The U.S. Constitution was intended to recognize the natural rights of citizens. The Second Amendment, like the First Amendment, doesn’t give anyone any rights. Instead, it prohibits the federal government from infringing on rights that are natural and God-given and that preexist government. The Declaration of Independence sets forth the essential principles. Every person (i.e., not just American citizens) is endowed by nature or God with fundamental rights. These include life, liberty, and the pursuit of happiness.
Thus, given that people’s rights are natural and God-given, they preexist government. The rights come first and the government comes second.
The Founding Fathers did not believe that these rights could not be limited, however. Instead, they saw that legislation that restricted one’s natural rights should be handled by governments closer to the people themselves, including states and localities.
This is why the Bill of Rights was not intended to apply to state government.
Though many state constitutions shared similarities with the Bill of Rights, by 1820 only 9 of 22 states had language explicitly protecting the right to bear arms: Massachusetts (1780), Pennsylvania (1790), Kentucky (1792), Tennessee (1796), Ohio (1801), Indiana (1816), Mississippi (1817), Connecticut (1818), Alabama (1819), and Maine (1819). (The number was 18 of 33 by 1886.)
While the right to bear arms applied equally to “whites”, in many cases it banned Native Americans, “Free Negroes”, “Mulattos” and of course slaves.
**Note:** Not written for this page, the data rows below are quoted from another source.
-- ==== Sys2Proof/Machine/Activation.lean ====
section
/-! DEFINITION. Chapter 7: control messages, the terminal states, the delays, silence, the laser guard (R232-R269), and
KEY_SWITCH (R322). -/

namespace Sys2Proof.Machine

open Sys2Proof

/-! ### States (R246, R251) -/

/-- A channel that takes part is present. -/
def State.anyEnabled (s : State) : Bool := (List.finRange 4).any (fun c => s.enabled c)

/-- A RANGED channel is present. -/
def State.anyRanged (s : State) : Bool := (List.finRange 4).any (fun c => (s.act.ch[c]).ranged && s.present c)

/-- The loss timer runs in Operating while no RANGED channel is present (R251). -/
def State.lossTimer (s : State) : State :=
  if s.act.st = .operating ∧ ¬ s.anyRanged then (if s.running T.loss then s else s.startTimer T.loss) else s.stopTimer T.loss

/-- The timers that run in a state. -/
def timersFor (st : TermSt) (s : State) : State :=
  match st with
  | .announcing => (((s.startTimer T.announce).stopTimer T.ranging).stopTimer T.hold).lossTimer
  | .ranging => (((s.stopTimer T.announce).startTimer T.ranging).stopTimer T.hold).lossTimer
  | .holdover => (((s.stopTimer T.announce).stopTimer T.ranging).startTimer T.hold).lossTimer
  | _ => (((s.stopTimer T.announce).stopTimer T.ranging).stopTimer T.hold).lossTimer

/-- Every grant is discarded on every channel; the event is one (R275). -/
def State.discardAll (s : State) : State :=
  ((List.finRange 4).foldl (fun (t : State) (c : Chan) => t.dropGrants c) s).fire P.UPB E.UPB_GRANT_DISCARD

/-- The terminal moves (R246): STATE_CHANGE, the timers of the new state; Dark, Listening and Silenced empty the message queue
(R245), and the bursts of R254 that wait are not sent; leaving Operating discards the grants (R275). -/
def State.go (s : State) (st : TermSt) : State :=
  if s.act.st = st then s
  else
    let s1 := (s.setAct (fun a => { a with st := st, planned := false })).fire P.ACT E.ACT_STATE_CHANGE
    let s2 := timersFor st s1
    let s3 := if st = .dark ∨ st = .listening ∨ st = .silenced then
      (s2.setAct (fun a => { a with umsgs := [] })).dropSpecial else s2
    let s4 := if st = .announcing then s3.setAct (fun a => { a with annCnt := 0 }) else s3
    if s.act.st = .operating then s4.discardAll else s4

/-- The terminal drops its ID, and with it every key (R233, R318). -/
def State.dropId (s : State) : State :=
  match s.act.tid with
  | some _ => (s.setAct (fun a => { a with tid := none })).eraseAll
  | none => s

/-- A channel loses RANGED, and with it its grants (R275). -/
def State.loseRanged (s : State) (c : Chan) : State :=
  if (s.act.ch[c]).ranged then (s.setActCh c { s.act.ch[c] with ranged := false }).discardGrants c else s

/-- A channel loses RANGED and its delay. -/
def State.unrange (s : State) (c : Chan) : State := (s.setEqd c 0).loseRanged c

/-- Every channel loses RANGED and keeps its delay (R258). -/
def State.loseAll (s : State) : State := (List.finRange 4).foldl (fun (t : State) (c : Chan) => t.loseRanged c) s

/-- Every channel loses RANGED and its delay. -/
def State.unrangeAll (s : State) : State := (List.finRange 4).foldl (fun (t : State) (c : Chan) => t.unrange c) s

/-- A channel becomes RANGED with delay `eqd`, in effect at once. -/
def State.rangeNow (s : State) (c : Chan) (eqd : Nat) : State :=
  let s1 := s.setEqd c eqd
  s1.setActCh c { s1.act.ch[c] with ranged := true }

/-- Entry into Holdover (R246, R269). -/
def State.enterHold (s : State) (planned : Bool) (ms : Nat) : State :=
  let s1 := (s.go .holdover).setAct (fun a => { a with planned := planned, holdMs := ms })
  (s1.bump R.ACT_CNT_HOLD).fire P.ACT E.ACT_HOLD_ENTER

/-- The body of STATUS (R243). -/
def State.statusBody (s : State) (cause : Nat) : List Byte :=
  [BitVec.ofNat 8 s.act.st.num,
   BitVec.ofNat 8 (bits4 (fun c => (s.act.ch[c]).ranged) + bits4 (fun c => s.present c) * 2 ^ 4),
   BitVec.ofNat 8 (bits4 (fun c => (s.act.ch[c]).trip)),
   BitVec.ofNat 8 (bits8 (fun n => (s.pair n).spent)), BitVec.ofNat 8 cause]

/-- A STATUS is queued (R244). -/
def State.queueStatus (s : State) (cause : Nat) : State := s.queueMsg 0x84 (s.statusBody cause)

/-- Holdover ends (R246). -/
def State.resume (s : State) : State := (s.go .operating).queueStatus 2

/-- EN is cleared, or Nap or Deep begins (R246, R248). -/
def State.actOff (s : State) : State :=
  if s.act.st = .dark ∨ s.act.st = .silenced then s else ((s.dropId).unrangeAll).go .dark

/-- The moves that presence makes (R246), after a change of presence, CHAN_CTL or EN; `was`: the channels present before it. Presence ends
only a Holdover that a MOVE began: one from loss of presence ends by SET_DELAY alone (R258). -/
def State.presenceMoved (s : State) (was : Chan → Bool) : State :=
  match s.act.st with
  | .dark => if s.bit F.ACT_ACT_CTL_EN ∧ s.anyEnabled then s.go .listening else s
  | .operating => s.lossTimer
  | .holdover =>
    if s.act.planned ∧ (List.finRange 4).any (fun c => (s.act.ch[c]).ranged && s.present c && !was c) then s.resume else s
  | .silenced => s
  | _ => if s.anyEnabled then s else (s.dropId).go .dark

/-- The state moves with a change `f` of the channels that are present. -/
def State.withPresence (s : State) (f : State → State) : State := (f s).presenceMoved (fun c => s.present c)

/-- A HEAD_CHANGE clears the profile of a channel, where it holds one (R241, R275). -/
def State.headChange (s : State) (c : Chan) : State :=
  let a := s.act.ch[c]
  if (a.prof.or a.profNext).isSome then (s.setActCh c { a with prof := none, profNext := none }).discardGrants c else s

/-! ### Silence (R259-R262) -/

/-- The log record of R261. -/
def State.silRecord (s : State) (entry : Bool) : State :=
  s.makeRecord 3 P.ACT [BitVec.ofNat 8 (b2n entry), s.act.reason, BitVec.ofNat 8 (b2n s.act.emerg)]

/-- SILENCE or EMERGENCY_STOP is acted on (R259, R260); the grants go as the terminal leaves Operating. -/
def State.silenceNow (s : State) (reason : BitVec 8) (emergency : Bool) : State :=
  let s1 := if emergency then (List.finRange 4).foldl (fun (t : State) (c : Chan) => t.cutBurst c) s else s
  let s2 := s1.setAct (fun a => { a with silenced := true, reason := reason, emerg := a.emerg || emergency })
  let s3 := (s2.bump R.ACT_CNT_SILENCE).fire P.ACT E.ACT_SILENCED
  let s4 := if emergency then s3.fire P.ACT E.ACT_EMERGENCY_STOP else s3
  if s.act.st = .silenced then s4.setAct (fun a => { a with umsgs := [] }) else (s4.go .silenced).silRecord true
Prior to the passing of the 14th Amendment, eight states had gun control legislation that criminalized the possession of fire arms by non-white free citizens. Virginia required such individuals to receive government permission. Three additional states had constitutional language that specified that gun rights were reserved exclusively for white men.
While slavery ended as a result of the Civil War, racially motivated gun control laws continued.
While the 14th Amendment prevented states from explicitly mentioning race in legislation, state governments still managed to find ways to disarm black citizens.
As David Kopel and Joseph Greenlee have noted, these included laws that banned pistols that were not used by former Confederate officers, severe racial discrepancies in the penalty for unlawfully concealed carrying, as well as gun licensing requirements that, in the words of a future Florida Supreme Court Justice, were “passed for the purpose of disarming the negro laborers” and “was never intended to apply to the white population.”
The Black Panthers’ basic ideology was one of armed protection against police oppression.
“The key plank of the Panther platform, the one which would shape its history and predetermine its course, was a non-negotiable demand for the immediate end of police harassment and brutality in the black community…indeed, their very name proclaimed a dedication to the concept of armed self-defense.” — Huey Newton.
For Huey Newton, the black ghetto was merely a colonized nation at war with an oppressive police state. The residents of the black community therefore had a right to defend themselves against acts of aggression, and who better to police the streets of Oakland than the “brothers off the block?—brothers who had been out there robbing banks, brothers who had been pimping, brothers who had been peddling dope, brothers who ain’t gonna take no shit.”
California’s Mulford Act, signed in 1967 by Governor Ronald Reagan was a direct response to the Black Panthers’ open-carry patrols of Oakland neighborhoods, and banned the carrying of loaded weapons.
Gun control policies continue to discriminate against minority communities. Every government hurdle placed on legal gun ownership renders citizens more dependent upon the state for their own protection. The ACLU has found that African American and Latino neighborhoods wait much longer for a police officer to be dispatched after an emergency 911 call, have fewer officers assigned to minority districts for each emergency call than predominantly white neighborhoods and that minority neighborhoods continue to have more violent crimes per officer than white neighborhoods.
Justice Clarence Thomas also noted the unique experience of black Americans in his opinion on McDonald v. Chicago, “the first colonial statute that specifically targeted black people (not just slaves, not Indians, and not white servants) was a Virginia law prohibiting gun ownership for blacks in 1639:
The use of firearms for self-defense was often the only way black citizens could protect themselves from mob violence. As Eli Cooper, one target of such violence, is said to have explained, “ ‘[t]he Negro has been run over for fifty years, but it must stop now, and pistols and shotguns are the only weapons to stop a mob.’ ”
So while it is easy for well-protected politicians, celebrities, and billionaires to champion the cause of gun control, it’s important to remember that the history of such legislation has come at the expense of those most vulnerable in society.